The Singapore University of Technology and Design (SUTD) has been at the forefront of some pretty innovative research in additive manufacturing. Just last week, a team of researchers from the university announced the co-development of a family of UV curable hydrogels which can stretch up to 1300%—no small feat. Even more recently, a separate study has come out of SUTD about using 3D printing to create large-scale cellulose structures. The research marks an important step ahead for the development of ecological, fully sustainable manufacturing materials.
Cellulose, an organic compound found in the cell walls of plants, is not only one of the most plentiful organic compounds in the world but is also one of the most abundant industrial by-products. For this reason, cellulose has been highly sought after by researchers seeking to adapt the compound for fabrication methods such as 3D printing.
Despite many efforts, however, researchers have consistently encountered problems that have limited the capacity for cellulose to be built into 3D structures, including using derivatives with polluting effects, having to pair the natural material with plastics, high production costs and lack of scalability.
Fortunately, researchers from SUTD have developed a novel method for not just 3D printing sustainable structures from cellulose but creating large-scale objects.
To achieve this, the researchers first turned away from the most commonly known cellulose found in the cell walls of green plants and instead drew inspiration from oomycetes, fungus-like microorganisms whose cell walls are also composed of cellulose. In reproducing oomycetes cell walls, the SUTD researchers introduced small amounts of chitin—the primary element in the cell walls of fungi and arthropods’ exoskeletons—in between cellulose fibers.
The combination of the two natural compounds resulted in a fungal-like adhesive material (FLAM) which is strong, lightweight, inexpensive and can be molded or processed using other techniques. Importantly, FLAM is also completely sustainable because it does not integrate any synthetic plastics or organic solvents and is fully biodegradable in natural conditions (meaning that it does not require a composting facility to biodegrade).
Other notable benefits of the cellulose-based material include its scalability and its versatility: it can reportedly be reproduced anywhere as it does not necessitate specialized facilities. With a cost comparable to commodity plastics, FLAM is also cheap, costing roughly ten times less than standard 3D printing filaments such as PLA and ABS.
To use the material for creating large-scale structures, the SUTD team also developed a special additive manufacturing method, which it believes will be a game-changer when used with the material.
“We believe this first large-scale additive manufacturing process with the most ubiquitous biological polymers on earth will be the catalyst for the transition to environmentally benign and circular manufacturing models, where materials are produced, used, and degraded in closed regional systems,” explained SUTD Assistant Prof Javier Gomez Fernandez, who co-led the research.

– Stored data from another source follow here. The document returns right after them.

-- ==== Sys2Proof/Machine/Motion.lean ====
section
/-! DEFINITION. Axis drives: faults of an axis (R123 to R125), motion profiles and the trajectory of a tick (R98 to R104), the end
of a motion, following error and stall (R105 to R108), homing (R110), the position and speed loops (R112), and the meanings of the
commands of "Motion Profiles and Axis Drives". -/

namespace Sys2Proof.Machine


namespace State

/-! ### Axis faults (R123 to R126) -/

/-- The reservation of an axis ends (R319). One that a further motion has taken over at its admission stays (R319): the motion is admitted
and waits for its start. -/
def release (s : State) (ax : Fin 16) : State :=
  if s.ax[ax].adm == .granted && (s.ax[ax].want).isSome then s else
    { s with pan := { s.pan with resv := s.pan.resv.filter (fun r => r.1 != ax.val) } }

/-- The request of an axis to the pantry is withdrawn with the motion that it was made for. -/
def dropReq (s : State) (ax : Fin 16) : State :=
  { s with pan := { s.pan with reqs := s.pan.reqs.filter (fun r => r.ax != ax.val) } }

/-- A motion waits for its start in place of any other of the axis. -/
def setWant (s : State) (ax : Fin 16) (w : Want) : State :=
  (s.dropReq ax).modAx ax (fun e => { e with want := some w, adm := .none })

/-- The first motion after enable or CLR has ended: R151 judges no later one. -/
def firstOver (x : Option (Nat × Int)) : Option (Nat × Int) := x.map (fun y => (2500, y.2))

/-- The motion of an axis is over: nothing moves, the commanded speed is 0, the reservation is released. -/
def haltAxis (s : State) (ax : Fin 16) : State :=
  let s := s.modAx ax (fun e => { e with
      moving := false, trajDone := false, velQ := 0, stopAt := none, plan := none, beyond := false, travelOut := false,
      limit := 0, closing := false, parked := none, want := none,
      adm := .none, inPosT := 0, endT := 0, stallT := 0, ferrT := 0, integ := 0, firstFrom := firstOver e.firstFrom })
  (((s.setI (AX.SPEED_CMD ax) 0).setB (AX.STAT_LIMITED ax) false).dropReq ax).release ax

/-- The gates of an axis go off: its start sequence has to run again (R127), and AX_STATE is DISABLED until READY or FAULT (R130). -/
def gatesOff (s : State) (ax : Fin 16) : State :=
  let s := (s.haltAxis ax).modAx ax (fun e => { e with start := .off })
  if s.get (AX.STAT_AX_STATE ax) = 5 then s else s.set (AX.STAT_AX_STATE ax) 0

/-- The gate die of an axis. -/
def gateDie (ax : Fin 16) : Fin 2 := ⟨ax / 8, by omega⟩

/-- The six gate lines of an axis (R106, R115, R126 to R128): at high impedance in reset, until the end of boot, without a heartbeat,
with VGD below 5 V, on a unit that is not ACTIVE, and while an incoming unit waits for the bridge; otherwise low unless the axis has
its gate enable and is past its offset measurement. In a precharge the low sides are on and nothing switches. With I_HOLD = 0 the gates
are off between motions. A unit that hands over has released them from T_H on (R128, R352). -/
def gateOut (s : State) (ax : Fin 16) : GateOut :=
  let e := s.ax[ax]
  let vgd := s.boot.vgd[gateDie ax]
  if s.boot.resetLow || !s.ready || !s.boot.gAlive[gateDie ax] || vgd == .dead || !s.active || s.par.overlap ||
      (e.start == .ready && !s.on (AX.STAT_OWNED ax)) then .highZ
  else if !s.on (AX.STAT_GATE_EN ax) || vgd == .low || e.start == .off || e.start == .measuring then .low
  else if e.start == .precharge then .lowSides
  else if !e.moving && s.get (AX.I_HOLD_HOME_I_HOLD ax) == 0 then .low
  else .driven

/-- STAT.GATE_EN, which SC sets and takes away; any change raises EVT bit 5 (R130). -/
def setGateEn (s : State) (ax : Fin 16) (b : Bool) : State :=
  if s.on (AX.STAT_GATE_EN ax) == b then s else
    let s := (s.setB (AX.STAT_GATE_EN ax) b).raise (pgAX ax) 5
    if b then s else s.gatesOff ax

/-- CLK32 edges in 24 hours (R124). -/
def day32 : Nat := 86400 * 32768

/-- The die and the block of an axis's gate-die faults (R125). -/
def gateLoc (ax : Fin 16) (macro_ cell : Nat) : Word := locCode (1 + ax / 8) 2 (ax % 8) macro_ cell 0
def driveLoc (ax : Fin 16) (macro_ : Nat) : Word := locCode 0 2 ax macro_ 1023 0

def phaseNo : Phase → Nat
  | .u => 0
  | .v => 1
  | .w => 2
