/-- R145: an index level high over more than P/4 counts, and travel of more than 1.5 P in one direction without an index. -/
def indexChecks (s : State) (p : Fin 16) : State :=
  if !(s.on (FB.CFG_IDX_EN p) && s.get (FB.CFG_TYPE p) == 0 && s.counts p) then s else
  let c := s.getI (FB.COUNT p)
  let period := s.get (FB.IDX_CFG_IDX_PERIOD p)
  let s := if period * 3 < 2 * (countDiff c s.fb[p].idxFrom).natAbs && !s.fb[p].missed then
    (s.modFb p (fun e => { e with missed := true })).raise (pgFB p) 6 else s
  match s.fb[p].idxHigh with
  | some c0 => if period < 4 * (countDiff c c0).natAbs then s.portFault p 8 else s
  | none => s

/-- The level of the filtered index line in a sample. -/
def indexLevel (s : State) (p : Fin 16) (i illegal : Bool) : State :=
  if i && !s.fb[p].idx then
    let s := s.modFb p (fun e => { e with idx := true, idxHigh := some (s.getI (FB.COUNT p)) })
    (s.portAgain p 8).indexLatch p illegal
  else if !i && s.fb[p].idx then
    let s := s.modFb p (fun e => { e with idx := false, idxHigh := none })
    if s.get (FB.FAULT_CAUSE p) = 8 then s.portInactive p else s
  else s

/-- A filtered sample of A, B and the index (R135). With an illegal transition in the same sample the index is latched first (R144). -/
def quadSample (s : State) (p : Fin 16) (a b i : Bool) (dt : Nat) : State :=
  let e := s.fb[p]
  let ca := a != e.a
  let cb := b != e.b
  let s := s.modFb p (fun e => { e with a := a, b := b, now := e.now + dt })
  let live := s.counts p && s.get (FB.CFG_TYPE p) == 0
  let illegal := live && ca && cb
  let s :=
    if live && (ca != cb) then
      let down := if ca then a == b else a != b
      let turned := s.on (FB.STAT_DIR p) != down
      let c0 := s.getI (FB.COUNT p)
      let s := s.modFb p (fun e => { e with idxFrom := if turned then c0 else e.idxFrom, missed := e.missed && !turned })
      (s.bumpCount p (if down then -1 else 1)).observerEdge p down 1 dt none
    else s.modFb p (fun e => { e with gap := e.gap + dt })
  let s := s.indexLevel p i illegal
  (if illegal then s.illegalEdge p else s).indexChecks p

/-- A sample of a port that holds no counted edge: the time since the last edge goes on. -/
def noEdge (s : State) (p : Fin 16) (dt : Nat) : State := s.modFb p (fun e => { e with gap := e.gap + dt })

/-! ### Hall and SSI (R137 to R139) -/

/-- The sector of a Hall code; none is invalid. -/
def hallSector : Nat → Option Nat
  | 1 => some 0
  | 3 => some 1
  | 2 => some 2
  | 6 => some 3
  | 4 => some 4
  | 5 => some 5
  | _ => none

/-- A filtered code of the Hall lines (R137), which only a port of type 1 uses (R131). -/
def hallSample (s : State) (p : Fin 16) (line : Nat) (dt : Nat) : State :=
  if s.get (FB.CFG_TYPE p) ≠ 1 then s else
  let code := if s.on (FB.CFG_HALL_INV p) then 7 - line else line
  let s := (s.set (FB.HALL_CODE p) code).modFb p (fun e => { e with now := e.now + dt })
  match hallSector code with
  | none => ((s.set (FB.HALL_SECTOR p) 7).portAgain p 5).noEdge p dt
  | some sec =>
    let prev := s.fb[p].hallSec
    let s := (s.set (FB.HALL_SECTOR p) sec).modFb p (fun e => { e with hallSec := some sec })
    let s := if s.get (FB.FAULT_CAUSE p) = 5 then s.portInactive p else s
    match prev with
    | none => s.noEdge p dt
    | some q =>
      if !s.counts p || q = sec then s.noEdge p dt
      else if sec = (q + 1) % 6 then (s.bumpCount p 1).observerEdge p false 1 dt none
      else if q = (sec + 1) % 6 then (s.bumpCount p (-1)).observerEdge p true 1 dt none
      else (s.illegalEdge p).noEdge p dt
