/-- A P2 demand that goes on while the budget or a stage does not allow it leaves the channel shed (R322, log entry 17). -/
def demandOn (s : State) (c : Fin 48) : State :=
  if s.isP2 c && !s.on (chOut c) && (s.p2Barred || (s.pageOn 0x06 && decide (s.getI PBS.STAT_HEADROOM < s.nomPower c))) then s.shedCh c
  else s.evalCh c

/-- SET_LS and CLR_LS set the ON bit as hardware does; a demand that goes off clears a shed at once (R84, R322). -/
def setDemand (s : State) (c : Fin 48) (b : Bool) : State :=
  let was := s.chDemand c
  let s := s.setB (onBit c) b
  if s.chDemand c then (if was then s.evalCh c else s.demandOn c) else s.unshedCh c

/-! ### Fail-safe patterns (R310, R311) -/

/-- The demand that the stored pattern gives a channel; HOLD keeps the switch as it is, and a hold that runs is neither restarted
nor lengthened. A die whose unit is not ACTIVE holds OFF (R312), and what SC holds is off (R20, R263). -/
def applyPattern (s : State) (c : Fin 48) : State :=
  let d := s.die[groupOf c]
  let out := s.on (chOut c)
  let code := if d.active && !s.chSafe c then d.fs / 4 ^ (inGroup c) % 4 else 0
  let s := s.modCh c (fun e => { e with
      pat := some (code == 1 || (code == 2 && out)),
      hold := if code = 2 then some (e.hold.getD s.clk32) else none })
  (s.setB (LSG.CH_STAT_FS_APPLIED (groupOf c) (inGroup c)) true).evalCh c

/-- The die applies its stored pattern (R20, R310): every channel, locks included, on its own. -/
def dieFailsafe (s : State) (g : Fin 4) : State :=
  let s := s.modDie g (fun d => { d with alive := false, lost := true })
  let s := (List.range 12).foldl (fun (s : State) (i : Nat) => s.applyPattern (fin48 (12 * g + i))) s
  s.raise (pgLSG g) 2

/-- The control die applies the pattern at watchdog expiry: ON is forced to the demand; safety-marked channels stay with SC and a
channel that follows LSIN alone takes the pattern too (R310, R294). A channel of a disabled page stays off and takes its pattern when
the page is enabled again (R58, R314). -/
def watchdogFailsafe (s : State) : State :=
  let s := (List.range 48).foldl (fun (s : State) (i : Nat) =>
    let c := fin48 i
    if s.chSafe c then s
    else
      let s := s.applyPattern c
      s.setB (onBit c) ((s.ch[c].pat).getD false)) s
  let s := { s with onBlocked := true }
  (List.range 4).foldl (fun (s : State) (g : Nat) => s.raise (pgLSG g) 2) s

/-- R312 at the end of boot: ON is loaded with the demand that each die applies, and the channel keeps that demand until the host writes
ON; one that LSIN has a part in keeps it in place of the level. A running HOLD goes on as an ON demand. -/
def loadOn (s : State) : State :=
  let s := (List.range 48).foldl (fun (s : State) (i : Nat) =>
    let c := fin48 i
    let d := s.chDemand c
    let keeps := !s.chSafe c && s.die[groupOf c].src / 4 ^ (inGroup c) % 4 != 0
    let s := s.modCh c (fun e => { e with pat := if keeps then some d else none })
    let s := s.setB (LSG.CH_STAT_FS_APPLIED (groupOf c) (inGroup c)) false
    s.setB (onBit c) (d && !s.chSafe c)) s
  let s := (List.range 4).foldl (fun (s : State) (g : Nat) => s.modDie (fin4 g) (fun d => { d with lost := false })) s
  { s with onBlocked := true }

/-- A HOLD ends at HOLD_TMAX: the die forces the demand off and ON bit c reads 0 (R311). -/
def endHold (s : State) (c : Fin 48) : State :=
  match s.ch[c].hold with
  | none => s
  | some _ =>
    let s := s.modCh c (fun e => { e with hold := none, pat := e.pat.map (fun _ => false) })
    (s.setB (onBit c) false).evalCh c

/-- A host write of ON (R229, R294, R310 to R312): refused with CFG_REJ before the first accepted key; bits of channels that SC holds are
ignored, and a bit that would change one sets CFG_REJ; the write ends the pattern and the HOLD of every channel it may write, but for a
die that has lost its heartbeat, whose pattern lasts until the end of a boot. -/
def writeOn (s : State) (g : Fin 4) (w : Word) : State :=
  if s.onBlocked then s.reject (pgLSG g) 0x050 else
    let bad := (List.range 12).any (fun i => let c := fin48 (12 * g + i); s.chSafe c && (s.on (onBit c) != w.getLsbD i))
    let s := (List.range 12).foldl (fun (s : State) (i : Nat) =>
      let c := fin48 (12 * g + i)
      if s.chSafe c then s else
        let s := if s.die[g].lost then s else
          (s.modCh c (fun e => { e with pat := none, hold := none })).setB (LSG.CH_STAT_FS_APPLIED g i) false
        s.setDemand c (w.getLsbD i)) s
    if bad then s.reject (pgLSG g) 0x050 else s

/-- The code that SENSE follows (R308). -/
def showSense (s : State) (g : Fin 4) : State :=
  s.set (LSG.GRP_STAT_SEL_USED g)
    (if s.on (LSG.GRP_CFG_SSEL_SRC g) then s.get (LSG.SENSE_SEL_SEL g) else s.get (LSG.GRP_STAT_SSEL_PIN g))

def showSenses (s : State) : State := ((List.range 4).map fin4).foldl (fun (s : State) (g : Fin 4) => s.showSense g) s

“This reproduction and manufacturing with the material composition found in the oomycete wall, namely unmodified cellulose, small amounts of chitosan—the second most abundant organic molecule on earth—and low concentrated acetic acid, is probably one of the most successful technological achievements in the field of bioinspired materials.” Interestingly, Fernandez was also part of the Wyss Institute team responsible for Shrilk Biodegradable Plastic, a fully degradable bioplastic made with chitosan.
Co-lead SUTD Assistant Prof Stylianos Dritsas added: “We believe the results reported here represent a turning point for global manufacturing with broader impact on multiple areas ranging from material science, environmental engineering, automation and the economy. So far we have been focusing on fundamental technology development, and little time has been invested in specific target applications. We are now at the stage of seeking industrial collaborators to bring this technology from the laboratory to the world.”
Across all manufacturing industries, the need for sustainable, ecologically sound materials and processes is becoming more and more crucial as our Earth faces a volatile pollution crisis. By introducing a method for using unmodified compostable polymers that do not necessitate expansive natural resources such as forests, the SUTD team is hoping to put forward a viable and environmentally friendly alternative. SUTD’s research was recently published in Scientific Reports.
It is worth noting that the SUTD team is not alone in its efforts to produce sustainable materials for large-scale 3D printed structures. Researchers from MIT’s Mediated Matter Lab—led by architect Neri Oxman—recently presented their Water-based Digital Fabrication Platform which uses a robotic extrusion system and a biodegradable composite material made from chitosan (a derivative of chitin) to produce large-scale, recyclable structures.